/-! ### `State.clearError`: a write to `STATUS` with bit 1 set (10_state.md R26) -/

@[simp] theorem State.clearError_busy (s : State) : (s.clearError).busy = s.busy := rfl
@[simp] theorem State.clearError_cmd (s : State) : (s.clearError).cmd = s.cmd := rfl
@[simp] theorem State.clearError_err (s : State) : (s.clearError).err = false := rfl
@[simp] theorem State.clearError_errCode (s : State) : (s.clearError).errCode = 0 := rfl
@[simp] theorem State.clearError_keysValid (s : State) : (s.clearError).keysValid = s.keysValid := rfl
@[simp] theorem State.clearError_t1Valid (s : State) : (s.clearError).t1Valid = s.t1Valid := rfl
@[simp] theorem State.clearError_t2Valid (s : State) : (s.clearError).t2Valid = s.t2Valid := rfl
@[simp] theorem State.clearError_t3Valid (s : State) : (s.clearError).t3Valid = s.t3Valid := rfl
@[simp] theorem State.clearError_key0 (s : State) : (s.clearError).key0 = s.key0 := rfl
@[simp] theorem State.clearError_key1 (s : State) : (s.clearError).key1 = s.key1 := rfl
@[simp] theorem State.clearError_key2 (s : State) : (s.clearError).key2 = s.key2 := rfl
@[simp] theorem State.clearError_seed0 (s : State) : (s.clearError).seed0 = s.seed0 := rfl
@[simp] theorem State.clearError_seed1 (s : State) : (s.clearError).seed1 = s.seed1 := rfl
@[simp] theorem State.clearError_seed2 (s : State) : (s.clearError).seed2 = s.seed2 := rfl
@[simp] theorem State.clearError_din0 (s : State) : (s.clearError).din0 = s.din0 := rfl
@[simp] theorem State.clearError_din1 (s : State) : (s.clearError).din1 = s.din1 := rfl
@[simp] theorem State.clearError_dout0 (s : State) : (s.clearError).dout0 = s.dout0 := rfl
@[simp] theorem State.clearError_dout1 (s : State) : (s.clearError).dout1 = s.dout1 := rfl
@[simp] theorem State.clearError_pidxLo (s : State) : (s.clearError).pidxLo = s.pidxLo := rfl
@[simp] theorem State.clearError_pidxHi (s : State) : (s.clearError).pidxHi = s.pidxHi := rfl
@[simp] theorem State.clearError_psizeLo (s : State) : (s.clearError).psizeLo = s.psizeLo := rfl
@[simp] theorem State.clearError_psizeHi (s : State) : (s.clearError).psizeHi = s.psizeHi := rfl
@[simp] theorem State.clearError_boffLo (s : State) : (s.clearError).boffLo = s.boffLo := rfl
@[simp] theorem State.clearError_boffHi (s : State) : (s.clearError).boffHi = s.boffHi := rfl
@[simp] theorem State.clearError_ctxIndex (s : State) : (s.clearError).ctxIndex = s.ctxIndex := rfl
@[simp] theorem State.clearError_ctrLo (s : State) : (s.clearError).ctrLo = s.ctrLo := rfl
@[simp] theorem State.clearError_ctrHi (s : State) : (s.clearError).ctrHi = s.ctrHi := rfl
@[simp] theorem State.clearError_evoMinor (s : State) : (s.clearError).evoMinor = s.evoMinor := rfl
@[simp] theorem State.clearError_evoMajor (s : State) : (s.clearError).evoMajor = s.evoMajor := rfl
@[simp] theorem State.clearError_rkOffset (s : State) : (s.clearError).rkOffset = s.rkOffset := rfl
@[simp] theorem State.clearError_rk (s : State) : (s.clearError).rk = s.rk := rfl
@[simp] theorem State.clearError_t1 (s : State) : (s.clearError).t1 = s.t1 := rfl
@[simp] theorem State.clearError_t2 (s : State) : (s.clearError).t2 = s.t2 := rfl
@[simp] theorem State.clearError_t3 (s : State) : (s.clearError).t3 = s.t3 := rfl
@[simp] theorem State.clearError_host (s : State) : (s.clearError).host = s.host := rfl
@[simp] theorem State.clearError_sched (s : State) : (s.clearError).sched = s.sched := rfl
@[simp] theorem State.clearError_resp (s : State) : (s.clearError).resp = s.resp := rfl
@[simp] theorem State.clearError_draws (s : State) : (s.clearError).draws = s.draws := rfl

/-! ### `State.finish`: `eng.busy <- 0` (60_exceptions.md R207) -/

@[simp] theorem State.finish_busy (s : State) : (s.finish).busy = false := rfl
@[simp] theorem State.finish_cmd (s : State) : (s.finish).cmd = s.cmd := rfl
@[simp] theorem State.finish_err (s : State) : (s.finish).err = s.err := rfl
@[simp] theorem State.finish_errCode (s : State) : (s.finish).errCode = s.errCode := rfl
@[simp] theorem State.finish_keysValid (s : State) : (s.finish).keysValid = s.keysValid := rfl
@[simp] theorem State.finish_t1Valid (s : State) : (s.finish).t1Valid = s.t1Valid := rfl
@[simp] theorem State.finish_t2Valid (s : State) : (s.finish).t2Valid = s.t2Valid := rfl
@[simp] theorem State.finish_t3Valid (s : State) : (s.finish).t3Valid = s.t3Valid := rfl
@[simp] theorem State.finish_key0 (s : State) : (s.finish).key0 = s.key0 := rfl
@[simp] theorem State.finish_key1 (s : State) : (s.finish).key1 = s.key1 := rfl
@[simp] theorem State.finish_key2 (s : State) : (s.finish).key2 = s.key2 := rfl
@[simp] theorem State.finish_seed0 (s : State) : (s.finish).seed0 = s.seed0 := rfl
@[simp] theorem State.finish_seed1 (s : State) : (s.finish).seed1 = s.seed1 := rfl
@[simp] theorem State.finish_seed2 (s : State) : (s.finish).seed2 = s.seed2 := rfl
@[simp] theorem State.finish_din0 (s : State) : (s.finish).din0 = s.din0 := rfl
@[simp] theorem State.finish_din1 (s : State) : (s.finish).din1 = s.din1 := rfl
@[simp] theorem State.finish_dout0 (s : State) : (s.finish).dout0 = s.dout0 := rfl
@[simp] theorem State.finish_dout1 (s : State) : (s.finish).dout1 = s.dout1 := rfl
@[simp] theorem State.finish_pidxLo (s : State) : (s.finish).pidxLo = s.pidxLo := rfl
@[simp] theorem State.finish_pidxHi (s : State) : (s.finish).pidxHi = s.pidxHi := rfl
@[simp] theorem State.finish_psizeLo (s : State) : (s.finish).psizeLo = s.psizeLo := rfl
@[simp] theorem State.finish_psizeHi (s : State) : (s.finish).psizeHi = s.psizeHi := rfl
@[simp] theorem State.finish_boffLo (s : State) : (s.finish).boffLo = s.boffLo := rfl
@[simp] theorem State.finish_boffHi (s : State) : (s.finish).boffHi = s.boffHi := rfl
@[simp] theorem State.finish_ctxIndex (s : State) : (s.finish).ctxIndex = s.ctxIndex := rfl
@[simp] theorem State.finish_ctrLo (s : State) : (s.finish).ctrLo = s.ctrLo := rfl
@[simp] theorem State.finish_ctrHi (s : State) : (s.finish).ctrHi = s.ctrHi := rfl
@[simp] theorem State.finish_evoMinor (s : State) : (s.finish).evoMinor = s.evoMinor := rfl
@[simp] theorem State.finish_evoMajor (s : State) : (s.finish).evoMajor = s.evoMajor := rfl
@[simp] theorem State.finish_rkOffset (s : State) : (s.finish).rkOffset = s.rkOffset := rfl
@[simp] theorem State.finish_rk (s : State) : (s.finish).rk = s.rk := rfl
@[simp] theorem State.finish_t1 (s : State) : (s.finish).t1 = s.t1 := rfl
@[simp] theorem State.finish_t2 (s : State) : (s.finish).t2 = s.t2 := rfl
@[simp] theorem State.finish_t3 (s : State) : (s.finish).t3 = s.t3 := rfl
@[simp] theorem State.finish_host (s : State) : (s.finish).host = s.host := rfl
@[simp] theorem State.finish_sched (s : State) : (s.finish).sched = s.sched := rfl
@[simp] theorem State.finish_resp (s : State) : (s.finish).resp = s.resp := rfl
@[simp] theorem State.finish_draws (s : State) : (s.finish).draws = s.draws := rfl
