theorem witness_RoundKeysAndTableThreeAreWrittenOnlySo : ∃ s t : State, step s = .next t ∧ t.rk ≠ s.rk :=
  ⟨running .keyExpand, _, rfl, by decide +kernel⟩

theorem witness_OutputsAndInputsAreWrittenOnlySo :
    (∃ s t : State, step s = .next t ∧ t.dout0 ≠ s.dout0) ∧ ∃ s t : State, step s = .next t ∧ t.din0 ≠ s.din0 := by
  obtain ⟨t, h, e⟩ := step_asked (s := asked [wrOp .din0 7]) rfl rfl
  exact ⟨⟨{ running .encPos with din0 := 1 }, _, rfl, by decide +kernel⟩, _, t, h, by rw [e]; decide⟩

theorem witness_ResultDoesNotDependOnTiming :
    ∃ (s t : State), s.busy = true ∧ s.inFlight = .ok .keyExpand ∧ s.turn = some .host ∧ step s = .next t := by
  obtain ⟨t, h, _⟩ := step_asked (s := interrupted [wrOp .key0 1]) rfl rfl
  exact ⟨_, t, rfl, rfl, rfl, h⟩

end Sys2Proof.Tests
end

section
/-! `SubWord` byte by byte (40_datapath.md R106). -/

namespace Sys2Proof.Proofs
open Sys2Proof Sys2Proof.Machine

/-- The byte lanes are those of 00_scope.md R12; `subWord` assembles its word lane by lane. -/
theorem byteOf_subWord (T : Table) (w : Word) (k : Fin 4) :
    byteOf (subWord T w) k.val = lookup T (byteOf w k.val) := by
  unfold subWord
  match k with
  | 0 => exact byteOf_wordOf_0 ..
  | 1 => exact byteOf_wordOf_1 ..
  | 2 => exact byteOf_wordOf_2 ..
  | 3 => exact byteOf_wordOf_3 ..

/-- Each substituted byte is the byte itself, so the word is put together again from its own bytes. -/
theorem subWord_identityTable (w : Word) : subWord identityTable w = w := by
  simp only [subWord, lookup_identityTable, wordOf_byteOf]

/-- Settles O24, from the word's bytes and the identity table's entries. -/
theorem subWordSubstitutesEachByteInPlace : Obligations.SubWordSubstitutesEachByteInPlace :=
  ⟨byteOf_subWord, subWord_identityTable⟩

end Sys2Proof.Proofs
end

section
/-! The decoder against the encoder (30_encoding.md R84), for the statements that say which word a step accepted. -/

namespace Sys2Proof.Proofs
open Sys2Proof Sys2Proof.Machine

theorem encodeFields (i : Instr) : Laws.EncodeFields.Statement i := by
  cases i with
  | nop => exact Laws.EncodeFields.nop
  | keyExpand => exact Laws.EncodeFields.keyExpand
  | genTable1 => exact Laws.EncodeFields.genTable1
  | genTable2 => exact Laws.EncodeFields.genTable2
  | genTable3 => exact Laws.EncodeFields.genTable3
  | encCtr => exact Laws.EncodeFields.encCtr
  | encPos => exact Laws.EncodeFields.encPos
  | resetCtr => exact Laws.EncodeFields.resetCtr

theorem decode_encode (i : Instr) : decode (encode i) = .ok i := by cases i <;> rfl

theorem encode_injective {i j : Instr} (h : encode i = encode j) : i = j := by
  have hd := congrArg decode h
  rw [decode_encode, decode_encode] at hd
  exact Except.ok.inj hd

/-- The map's word is the only one that decodes to its command. -/
theorem eq_encode_of_decode {w : Word} {i : Instr} (h : decode w = .ok i) : w = encode i := by
  obtain ⟨hop, htsel, hrsv⟩ := fields_of_decode h
  obtain ⟨eop, etsel, ersv, -⟩ := encodeFields i
  exact word_eq_of_fields (hop.trans eop.symm) (htsel.trans etsel.symm) (hrsv.trans ersv.symm)

end Sys2Proof.Proofs
end

section
/-! The registers a host sees: reads, writes and the `STATUS` word (10_state.md R24; 20_memory.md R53, R56, R57). -/

namespace Sys2Proof.Proofs
open Sys2Proof Sys2Proof.Machine

theorem regAt_eq_none {off : Nat} (h : ∀ r : Reg, r.offset ≠ off) : regAt off = none := by
  cases hr : regAt off with
  | none => rfl
  | some r => exact absurd (offset_of_regAt hr) (h r)

theorem readWord_offset {s : State} {r : Reg} (h : s.busy = false ∨ r.openWhileBusy = false) :
    s.readWord r.offset = s.regValue r := by
  have hclosed : (s.busy && r.openWhileBusy) = false := by
    rcases h with h | h <;> simp [h]
  simp [State.readWord, hclosed]

theorem writeWord_offset {s : State} {r : Reg} (h : r.gated = true → s.busy = false) (v : Word) :
    s.writeWord r.offset v = s.storeReg r v := by
  have hpass : (r.gated && s.busy) = false := by
    cases hr : r.gated
    · rfl
    · exact h hr
  simp [State.writeWord, hpass]

/-- Settles O30, register by register from `readWord_offset`. -/
theorem readsReturnTheMapsRegister : Obligations.ReadsReturnTheMapsRegister := by
  refine ⟨fun s => ?_, fun s hb => ?_, fun s off h => ?_, fun s off => ⟨_, rfl⟩⟩
  · have always : ∀ r : Reg, r.openWhileBusy = false → s.readWord r.offset = s.regValue r :=
      fun r h => readWord_offset (.inr h)
    exact ⟨always .id rfl, always .status rfl, always .cmd rfl, always .key0 rfl, always .key1 rfl, always .key2 rfl,
      always .seed0 rfl, always .seed1 rfl, always .seed2 rfl, always .din0 rfl, always .din1 rfl, always .pidxLo rfl,
      always .pidxHi rfl, always .psizeLo rfl, always .psizeHi rfl, always .boffLo rfl, always .boffHi rfl,
      always .ctxIndex rfl⟩
  · have idle : ∀ r : Reg, s.readWord r.offset = s.regValue r := fun r => readWord_offset (.inl hb)
    exact ⟨idle .dout0, idle .dout1, idle .ctxData⟩
  · simp only [State.readWord, regAt_eq_none h]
■ ■ ■
Output the material above exactly, but only from the line that carries "(s.finish).boffLo = s.boffLo := rfl" through the line that carries "(s.finish).t1 = s.t1 := rfl".

_TASK SOLUTION_
@[simp] theorem State.finish_boffLo (s : State) : (s.finish).boffLo = s.boffLo := rfl
@[simp] theorem State.finish_boffHi (s : State) : (s.finish).boffHi = s.boffHi := rfl
@[simp] theorem State.finish_ctxIndex (s : State) : (s.finish).ctxIndex = s.ctxIndex := rfl
@[simp] theorem State.finish_ctrLo (s : State) : (s.finish).ctrLo = s.ctrLo := rfl
@[simp] theorem State.finish_ctrHi (s : State) : (s.finish).ctrHi = s.ctrHi := rfl
@[simp] theorem State.finish_evoMinor (s : State) : (s.finish).evoMinor = s.evoMinor := rfl
@[simp] theorem State.finish_evoMajor (s : State) : (s.finish).evoMajor = s.evoMajor := rfl
@[simp] theorem State.finish_rkOffset (s : State) : (s.finish).rkOffset = s.rkOffset := rfl
@[simp] theorem State.finish_rk (s : State) : (s.finish).rk = s.rk := rfl
@[simp] theorem State.finish_t1 (s : State) : (s.finish).t1 = s.t1 := rfl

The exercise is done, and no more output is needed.